Но как относиться к ее видению, он не знал. Хотя Сила в нем была велика, таланты его относились к другой плоскости. Он мог изменить ход битвы с помощью боевой медитации. Мог внушить преданность другим владыкам, ловко играя на эмоциях. Но он никогда не испытывал ничего похожего на видение, которое заставило Гитани явиться среди ночи в его шатер.
Первым побуждением было списать все на беспочвенные страхи, порожденные низким боевым духом. Прибытие подкреплений с Коррибана внушило всем надежду на быстрое окончание затянувшейся войны на Руусане. Но генерал Хот был слишком умен, чтобы позволить превосходящим силам ситхов разгромить Армию Света. Он сменил тактику — перешел к партизанским рейдам, выигрывая время для того, чтобы созвать подмогу для своего войска.

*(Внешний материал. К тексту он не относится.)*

/-- A W-format instruction that computes rd from its old value and the immediate. -/
def State.wide (s : State) (core : Nat) (f : FmtW) (op : BitVec 64 → BitVec 64) : State :=
  s.lci core f.guard noWait (fun s =>
    let c := s.core core
    Lci.ofCore s core (if f.zero = 0 then some (c.setReg f.rd.toNat (op (c.reg f.rd.toNat))) else none))

/-- MOVZ (R189). -/
def execMovz (core : Nat) (f : FmtW) (s : State) : Res := .next (s.wide core f (fun _ => f.imm.zeroExtend 64))
/-- MOVN (R189). -/
def execMovn (core : Nat) (f : FmtW) (s : State) : Res := .next (s.wide core f (fun _ => ~~~(f.imm.zeroExtend 64)))
/-- MOVK0 to MOVK3: bits [16k + 15:16k] of rd become imm16 (R189). -/
def execMovk (core : Nat) (k : Fin 4) (f : FmtW) (s : State) : Res :=
  .next (s.wide core f (fun old =>
    (old &&& ~~~((0xFFFF#64) <<< (16 * k.val))) ||| ((f.imm.zeroExtend 64) <<< (16 * k.val))))

/-- CMP and CMPI once the condition's operand and code are known (R192). -/
def State.compare (s : State) (core : Nat) (f : FmtC) (low : Bool) (cond : Nat) (b : Core → BitVec 64) : State :=
  s.lci core f.guard noWait (fun s =>
    let c := s.core core
    Lci.ofCore s core
      (if low then
        (condFn cond (c.reg f.ra.toNat) (b c)).bind (fun r =>
          (combFn f.comb (c.pred f.pd.toNat) r).map (c.setPred f.pd.toNat))
      else none))

/-- CMP (R192). -/
def execCmp (core : Nat) (f : FmtC) (s : State) : Res :=
  .next (s.compare core f (bitsOf f.low.toNat 2 0 == 0) (bitsOf f.low.toNat 6 3) (fun c => c.reg (bitsOf f.low.toNat 11 7)))
/-- CMPI (R192). -/
def execCmpi (core : Nat) (f : FmtC) (s : State) : Res :=
  .next (s.compare core f true (bitsOf f.low.toNat 11 8) (fun _ => (BitVec.ofNat 8 (bitsOf f.low.toNat 7 0)).signExtend 64))

/-- PLOG (R193). -/
def execPlog (core : Nat) (f : FmtP) (s : State) : Res :=
  .next (s.lci core f.guard noWait (fun s =>
    let c := s.core core
    Lci.ofCore s core
      (if f.zero = 0 then (plogFn f.pfn f.pa f.pb (c.pred f.pa.toNat) (c.pred f.pb.toNat)).map (c.setPred f.pd.toNat) else none)))

/-- p0 to p7 as bits [7:0] (R196). -/
def Core.predBits (c : Core) : BitVec 64 := BitVec.ofNat 64 ((List.range 8).foldl (fun a i => a + b2n (c.pred i) * 2 ^ i) 0)

/-- PMOV (R196). -/
def execPmov (core : Nat) (f : FmtX) (s : State) : Res :=
  .next (s.lci core f.guard noWait (fun s =>
    let c := s.core core
    Lci.ofCore s core
      (if f.zero = 0 ∧ f.sub = 0 ∧ f.ra = 0 ∧ bitsOf f.low.toNat 6 0 = 0 then
        some (c.setReg (bitsOf f.low.toNat 11 7) c.predBits)
      else if f.zero = 0 ∧ f.sub = 1 ∧ f.low = 0 then
        let v := (c.reg f.ra.toNat).toNat
        some ((List.range 8).foldl (fun (c : Core) i => c.setPred i (bitOf v i)) c)
      else none)))

/-- LDN (R204, R205, R332). -/
def execLdn (core : Nat) (f : FmtL) (s : State) : Res :=
  .next (s.lci core f.guard noWait (fun s =>
    let c := s.core core
    match szOf f.sz false with
    | none => .raise 0x10 0
    | some (size, signed) =>
      let a := c.lAddr f size
      if a % size != 0 then .raise 0x11 0
      else if !c.mayRead a size then .raise 0x12 0
      else
        match (s.modCore core (fun c => c.count 9 1)).consume core (wordsOf a size) 3 with
        | (s, false) => .ended s
        | (s, true) => .done (s.modCore core (fun c => c.setReg f.rd.toNat (loadValue (c.spRead a size) signed)))))

/-- STN (R204, R205, R315). -/
def execStn (core : Nat) (f : FmtL) (s : State) : Res :=
  .next (s.lci core f.guard noWait (fun s =>
    let c := s.core core
    match szOf f.sz true with
    | none => .raise 0x10 0
    | some (size, _) =>
      let a := c.lAddr f size
      if a % size != 0 then .raise 0x11 0
      else if decide (a < c.resTop) then .raise 0x13 0
      else if !c.inWork a size then .raise 0x12 0
      else .done (s.modCore core (fun c => (c.count 9 2).spWrite a (leBytes size (c.reg f.rd.toNat).toNat)))))

/-- LDV without a translation through the hardware-managed cache (R206). -/
def State.ldvDirect (s : State) (core : Nat) (f : FmtL) (a size : Nat) (signed : Bool) : Lci :=
  let c := s.core core
  match s.xlate core c.part a false false with
  | (s, .inr sub) => .cause s (.xlat sub (a % 2 ^ 48) 2)
  | (s, .inl d) =>
    if !s.maySend core d size then .ended s
    else
    let s := s.touch d size false
    if s.dramPoisoned d size then .cause s .poison
    else .done (s.modCore core (fun c => (c.count 13 1).setReg f.rd.toNat (loadValue (s.dramRead d size) signed)))

/-- LDV in cache mode: a hit reads the way, a miss waits for its fill (R322). -/
def State.ldvCached (s : State) (core : Nat) (f : FmtL) (a size : Nat) (signed : Bool) : Lci :=
  let c := s.core core
  let line := a / 256
  match c.cacheHit line with
  | some x =>
    let o := cacheOffset x.set x.way + a % 256
    match (s.modCore core (fun c => { c with cacheLines := x :: c.cacheLines.filter (fun y => y.line != line) })).consume core
        (wordsOf o size) 3 with
    | (s, false) => .ended s
    | (s, true) => .done (s.modCore core (fun c => (c.count 13 1).setReg f.rd.toNat (loadValue (c.spRead o size) signed)))
  | none =>
    match c.stall with
    | some st => .wait s st
    | none =>
      match s.xlate core c.part a false false with
      | (s, .inr sub) => .cause s (.xlat sub (a % 2 ^ 48) 2)
      | (s, .inl d) => .wait s (.cacheFill line (d - a % 256))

В результате среди ситхов нарастала тревога и смятение. Блестящая победа, которую посулил им Каан несколько недель назад, ускользала. Вместо этого им приходилось маршировать под нескончаемым дождем, пытаясь одолеть противника, который даже боя принимать не желал. Визит Гитани не стал для Каана сюрпризом. Удивительнее было то, что другие темные повелители до сих пор не явились высказать свое недовольство.